Below is a listing; repeat exactly the lines from the one containing "st.resolveRing sn t r c" to the one containing "let i := r.tallyBase + w.index.toNat", both included.

BEGIN Data excerpts

-- ==== Sys2Proof/Machine/Flags.lean ====
section
/-! DEFINITION. Flags, tallies and ring pointers: what changes at the end of a tick (R118 to R120, R193, R213, R300 to
R303), what a wait sees and consumes (R113), and what a signal does (R116). -/
namespace Sys2Proof.Machine

/-- Set flag `i` (R119). -/
def Stall.setFlag (st : Stall) (i : Nat) : Stall := { st with flags := st.flags ||| BitVec.ofNat 32 (2 ^ (i % 32)) }

/-- Clear flag `i`. -/
def Stall.clearFlag (st : Stall) (i : Nat) : Stall :=
  { st with flags := st.flags &&& ~~~(BitVec.ofNat 32 (2 ^ (i % 32))) }

/-- The job that owns tally `i`, if a range in force holds it (R118). -/
def Stall.tallyOwner (st : Stall) (i : Nat) : Option Nat :=
  ((List.range 8).find? fun k =>
    let r := st.jobRes k
    decide (r.tallyBase ≤ i) && decide (i < r.tallyBase + r.tallyCount)).map fun k => (st.jobSlot k).job

/-- A message as an event names it (R226): source and destination stall, kind, ring and tally as received. -/
def msgAux (src dst kind ring tally : Nat) : Nat := src + 2 ^ 16 * dst + 2 ^ 32 * kind + 2 ^ 35 * ring + 2 ^ 39 * tally

/-- Add to a tally at the end of a tick; past 0xFFFF it wraps and is held (R120, R213). `aux` names the message (R226). -/
def Stall.addTally (st : Stall) (sn t i n aux : Nat) : Stall × List Eff :=
  if st.wrapped.getLsbD i then (st, [])
  else if st.tally i + n > 0xFFFF then
    ({ st with tallies := sput 0 st.tallies i 0xFFFF, wrapped := st.wrapped ||| BitVec.ofNat 64 (2 ^ i) },
     match st.tallyOwner i with
     | some j => [.ev (st.ev sn t 0x3201 2 j aux)]
     | none => [])
  else ({ st with tallies := sput 0 st.tallies i (st.tally i + n) }, [])

/-- Advance a ring's head by a pop; short of slots it stops at the tail and the job fails (R117). ENG_FAULT_REG of RING_UNDERRUN
holds store 7, which names no store, and ENG_FAULT_AUX the ring (DESIGN CHOICE, log entry 72). -/
def Stall.popRing (st : Stall) (sn t r n job eng pc due : Nat) : Stall × List Eff :=
  let g := st.ring r
  if g.filled < n then
    ((st.setRing r { g with head := g.tail }).record
      ⟨true, 0x1306, eng, job, 7, 0, due, 0, pc, BitVec.ofNat 32 r⟩,
     [.ev (st.ev sn t 0x1306 2 job r)])
  else (st.setRing r { g with head := (g.head + n) % 65536 }, [])

/-- Would an advance of a ring's tail make its filled slots exceed its size (R193)? -/
def Stall.pastEnd (st : Stall) (r n : Nat) : Bool := decide ((st.ringCfg r).size < (st.ring r).filled + (st.ring r).held + n)

/-- Advance a ring's tail: refused on an invalid ring (R192), on an overrun (R193) and on a provisional ring that
holds another step's slots (R303); a provisional ring holds the advance (R300). -/
def Stall.pushRing (st : Stall) (sn t r n job : Nat) (inc : Option (Nat × Nat × Nat)) : Stall × List Eff :=
  let c := st.ringCfg r
  let g := st.ring r
  if !st.ringOwned r job then (st.bump 0x740 1, [])
  else if st.pastEnd r n then (st, [.ev (st.ev sn t 0x2302 2 c.job r)])
  else if c.prov then
    if g.held != 0 && g.heldStep != st.stepOf job then
      (st, [.ev (st.ev sn t 0x2303 2 c.job (r + 2 ^ 4 * (g.heldStep % 65536) + 2 ^ 20 * (st.stepOf job % 65536)))])
    else
      (st.setRing r { g with
        held := g.held + n, heldStep := st.stepOf job,
        incs := match inc with
          | some q => g.incs ++ [((g.tail + g.held) % 65536, q)]
          | none => g.incs }, [])
  else
    let st := st.setRing r { g with tail := (g.tail + n) % 65536 }
    match inc with
    | some (i, v, aux) => st.addTally sn t i v aux
    | none => (st, [])

/-- Write words into a ring from pointer `ptr` on, crossing slots and wrapping (R154). -/
def Stall.putRing (st : Stall) (n ptr : Nat) (ws : List Line) (poison : Bool) : Stall :=
  let cfg := st.ringCfg n
  (ws.zipIdx).foldl (fun s q => s.putWord cfg.store (cfg.addr (ptr + q.2 / cfg.words) (q.2 % cfg.words)) q.1 poison) st

/-- What PACK wrote enters its ring and the tail advances; on an overrun, or in a ring that is no longer the job's, no byte is
written (R154, R192, R193). -/
def Stall.packRing (st : Stall) (sn t : Nat) (p : RingPut) (job : Nat) : Stall × List Eff :=
  let st := if st.ringOwned p.ring job && !st.pastEnd p.ring p.n then st.putRing p.ring p.ptr p.words p.poison else st
  st.pushRing sn t p.ring p.n job none

/-- The resolution of a provisional ring (R302). -/
def Stall.resolveRing (st : Stall) (sn t r : Nat) (commit : Bool) : Stall × List Eff :=
  let g := st.ring r
  if commit then
    g.incs.foldl (fun (a : Stall × List Eff) q =>
        let b := a.1.addTally sn t q.2.1 q.2.2.1 q.2.2.2
        (b.1, a.2 ++ b.2))
      (st.setRing r { g with tail := (g.tail + g.held) % 65536, held := 0, heldStep := 0, incs := [] }, [])
  else (st.setRing r { g with held := 0, heldStep := 0, incs := [] }, [])

/-- Chits arrive in an account (R214): the first opens it; a ninth account or a count above 4,096 is dropped. -/
def Stall.grantAct (st : Stall) (sn t k granter ring n sz : Nat) : Stall × List Eff :=
  let s := st.slotSt k
  let bad : Stall × List Eff :=
    (st, [.ev (st.ev sn t 0x3204 2 (st.jobSlot k).job (granter + 2 ^ 16 * ring + 2 ^ 32 * n))])
  match lfind (fun a => a.granter = granter && a.ring = ring) s.accounts 0 with
  | some (i, a) =>
    if 4096 < a.count + n then bad
    else (st.setSlot k { s with accounts := lset s.accounts i { a with count := a.count + n } }, [])
  | none =>
    if 8 ≤ s.accounts.length || 4096 < n then bad
    else (st.setSlot k { s with accounts := s.accounts ++ [⟨granter, ring, n, sz⟩] }, [])

/-- Fold payload words into the receive running value of a job's slot (R220). -/
def Stall.foldRecv (st : Stall) (job : Nat) (ws : List Line) : Stall :=
  match st.slotOf job with
  | some k =>
    let s := st.slotSt k
    st.setSlot k { s with recvRv := crcRun s.recvRv (ws.flatMap lineBytes) }
  | none => st

/-- The tail advances over every complete slot that it reaches, in slot order (R218); `fuel` bounds the slots. -/
def Stall.passComplete (st : Stall) (sn t r job : Nat) : Nat → Stall × List Eff
  | 0 => (st, [])
  | fuel + 1 =>
    let g := st.ring r
    match g.landing with
    | l :: rest =>
      if l.complete then
        let a := ((st.setRing r { g with landing := rest }).foldRecv job l.fold).bump 0x6A0 1
        let b := a.pushRing sn t r 1 job l.inc
        let c := b.1.passComplete sn t r job fuel
        (c.1, b.2 ++ c.2)
      else (st, [])
    | [] => (st, [])

/-- A BULK's slot is complete (R217, R218). -/
def Stall.bulkDone (st : Stall) (sn t r ix job : Nat) : Stall × List Eff :=
  let g := st.ring r
  let ls := g.landing.map fun l => if l.ix = ix then { l with complete := true } else l
  (st.setRing r { g with landing := ls }).passComplete sn t r job ls.length

/-- Order of the acts of one tick: clears, sets, tallies and accounts, heads, tails, resolutions (R120). -/
def Act.rank : Act → Nat
  | .clearFlag _ => 0 | .setFlag _ => 1 | .addTally .. => 2 | .grant _ _ _ _ _ => 2 | .popRing _ _ _ _ _ _ => 3
  | .pushRing _ _ _ _ => 4 | .packRing _ _ => 4 | .bulkDone _ _ _ => 4 | .resolve _ _ => 5

/-- One act at the end of tick `t`. -/
def Stall.doAct (st : Stall) (sn t : Nat) : Act → Stall × List Eff
  | .clearFlag i => (st.clearFlag i, [])
  | .setFlag i => (st.setFlag i, [])
  | .addTally i n aux => st.addTally sn t i n aux
  | .popRing r n j e pc due => st.popRing sn t r n j e pc due
  | .pushRing r n j inc => st.pushRing sn t r n j inc
  | .packRing p j => st.packRing sn t p j
  | .grant k g r n sz => st.grantAct sn t k g r n sz
  | .bulkDone r ix j => st.bulkDone sn t r ix j
  | .resolve r c => st.resolveRing sn t r c

/-- Run a list of acts in order, gathering their effects. -/
def Stall.doActs (st : Stall) (sn t : Nat) (l : List Act) : Stall × List Eff :=
  l.foldl (fun a x => let b := a.1.doAct sn t x; (b.1, a.2 ++ b.2)) (st, [])

/-- The end of the tick in which acts were gathered, once a later tick is reached (R120). -/
def Stall.endTick (st : Stall) (sn now : Nat) : Stall × List Eff :=
  if st.acts.isEmpty || decide (now ≤ st.actsAt) then (st, [])
  else
    let l := (List.range 6).flatMap fun r => st.acts.filter fun a => a.rank = r
    { st with acts := [] }.doActs sn st.actsAt l

/-- Gather an act for the end of tick `t`. -/
def Stall.later (st : Stall) (t : Nat) (a : Act) : Stall := { st with acts := st.acts ++ [a], actsAt := t }

/-- Gather several. -/
def Stall.laters (st : Stall) (t : Nat) (l : List Act) : Stall := l.foldl (fun s a => s.later t a) st

/-- Slip budget of a timeout class (R114); class 7 has none. -/
def slipBudget (c : Nat) : Option Nat :=
  match c with
  | 0 => some 64 | 1 => some 0 | 2 => some 4 | 3 => some 16 | 4 => some 256 | 5 => some 1024 | 6 => some 16384
  | _ => none

/-- Is a wait's condition true (R113, R120, R213)? `r` is the range of the job. -/
def Stall.waitTrue (st : Stall) (r : JobRes) (w : Wait) : Bool :=
  let i := w.index.toNat
  match w.kind.toNat with
  | 0 => true
  | 1 => st.flags.getLsbD ((r.flagBase + i) % 32)
  | 2 => !st.flags.getLsbD ((r.flagBase + i) % 32)
  | 3 => !st.wrapped.getLsbD (r.tallyBase + i) && decide (w.value.toNat ≤ st.tally (r.tallyBase + i))
  | 4 => decide (w.value.toNat ≤ (st.ring (i % 16)).filled)
  | 5 => decide (w.value.toNat ≤ (st.ring (i % 16)).free (st.ringCfg (i % 16)).size)
  | _ => false

/-- Consume a wait's condition at issue (R113, R120). -/
def Stall.consume (st : Stall) (r : JobRes) (w : Wait) : Stall :=
  if !w.consume then st
  else match w.kind.toNat with
    | 1 => st.clearFlag (r.flagBase + w.index.toNat)
    | 3 =>
      let i := r.tallyBase + w.index.toNat
      if st.wrapped.getLsbD i then st
      else { st with tallies := sput 0 st.tallies i (st.tally i - w.value.toNat) }
    | _ => st

/-- The local act of a signal of stall `sn` at its completion tick (R116); remote increments are messages. -/
def sigAct (sn : Nat) (r : JobRes) (s : Sig) : List Act :=
  match s.kind.toNat with
  | 1 => [.setFlag (r.flagBase + s.index.toNat)]
  | 2 => [.clearFlag (r.flagBase + s.index.toNat)]
  | 3 => [.addTally (r.tallyBase + s.index.toNat) s.value.toNat (msgAux sn sn 2 0 s.index.toNat)]
  | _ => []

/-- Does a wait or signal or pop hold a reserved encoding (R111 to R116)? A sig.value of 0 is none and adds 0 (log entry 65). -/
def Common.reserved (c : Common) : Bool :=
  decide (c.wait.kind.toNat > 5) || decide (c.sig.kind.toNat > 4) || decide (c.wait.feed.toNat > 2)
    || (c.wait.consume && c.wait.kind.toNat != 1 && c.wait.kind.toNat != 3)
    || (decide (3 ≤ c.wait.kind.toNat) && c.wait.value.toNat = 0)

end Sys2Proof.Machine
end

END Data excerpts

### Problem solution
  | .resolve r c => st.resolveRing sn t r c

/-- Run a list of acts in order, gathering their effects. -/
def Stall.doActs (st : Stall) (sn t : Nat) (l : List Act) : Stall × List Eff :=
  l.foldl (fun a x => let b := a.1.doAct sn t x; (b.1, a.2 ++ b.2)) (st, [])

/-- The end of the tick in which acts were gathered, once a later tick is reached (R120). -/
def Stall.endTick (st : Stall) (sn now : Nat) : Stall × List Eff :=
  if st.acts.isEmpty || decide (now ≤ st.actsAt) then (st, [])
  else
    let l := (List.range 6).flatMap fun r => st.acts.filter fun a => a.rank = r
    { st with acts := [] }.doActs sn st.actsAt l

/-- Gather an act for the end of tick `t`. -/
def Stall.later (st : Stall) (t : Nat) (a : Act) : Stall := { st with acts := st.acts ++ [a], actsAt := t }

/-- Gather several. -/
def Stall.laters (st : Stall) (t : Nat) (l : List Act) : Stall := l.foldl (fun s a => s.later t a) st

/-- Slip budget of a timeout class (R114); class 7 has none. -/
def slipBudget (c : Nat) : Option Nat :=
  match c with
  | 0 => some 64 | 1 => some 0 | 2 => some 4 | 3 => some 16 | 4 => some 256 | 5 => some 1024 | 6 => some 16384
  | _ => none

/-- Is a wait's condition true (R113, R120, R213)? `r` is the range of the job. -/
def Stall.waitTrue (st : Stall) (r : JobRes) (w : Wait) : Bool :=
  let i := w.index.toNat
  match w.kind.toNat with
  | 0 => true
  | 1 => st.flags.getLsbD ((r.flagBase + i) % 32)
  | 2 => !st.flags.getLsbD ((r.flagBase + i) % 32)
  | 3 => !st.wrapped.getLsbD (r.tallyBase + i) && decide (w.value.toNat ≤ st.tally (r.tallyBase + i))
  | 4 => decide (w.value.toNat ≤ (st.ring (i % 16)).filled)
  | 5 => decide (w.value.toNat ≤ (st.ring (i % 16)).free (st.ringCfg (i % 16)).size)
  | _ => false

/-- Consume a wait's condition at issue (R113, R120). -/
def Stall.consume (st : Stall) (r : JobRes) (w : Wait) : Stall :=
  if !w.consume then st
  else match w.kind.toNat with
    | 1 => st.clearFlag (r.flagBase + w.index.toNat)
    | 3 =>
      let i := r.tallyBase + w.index.toNat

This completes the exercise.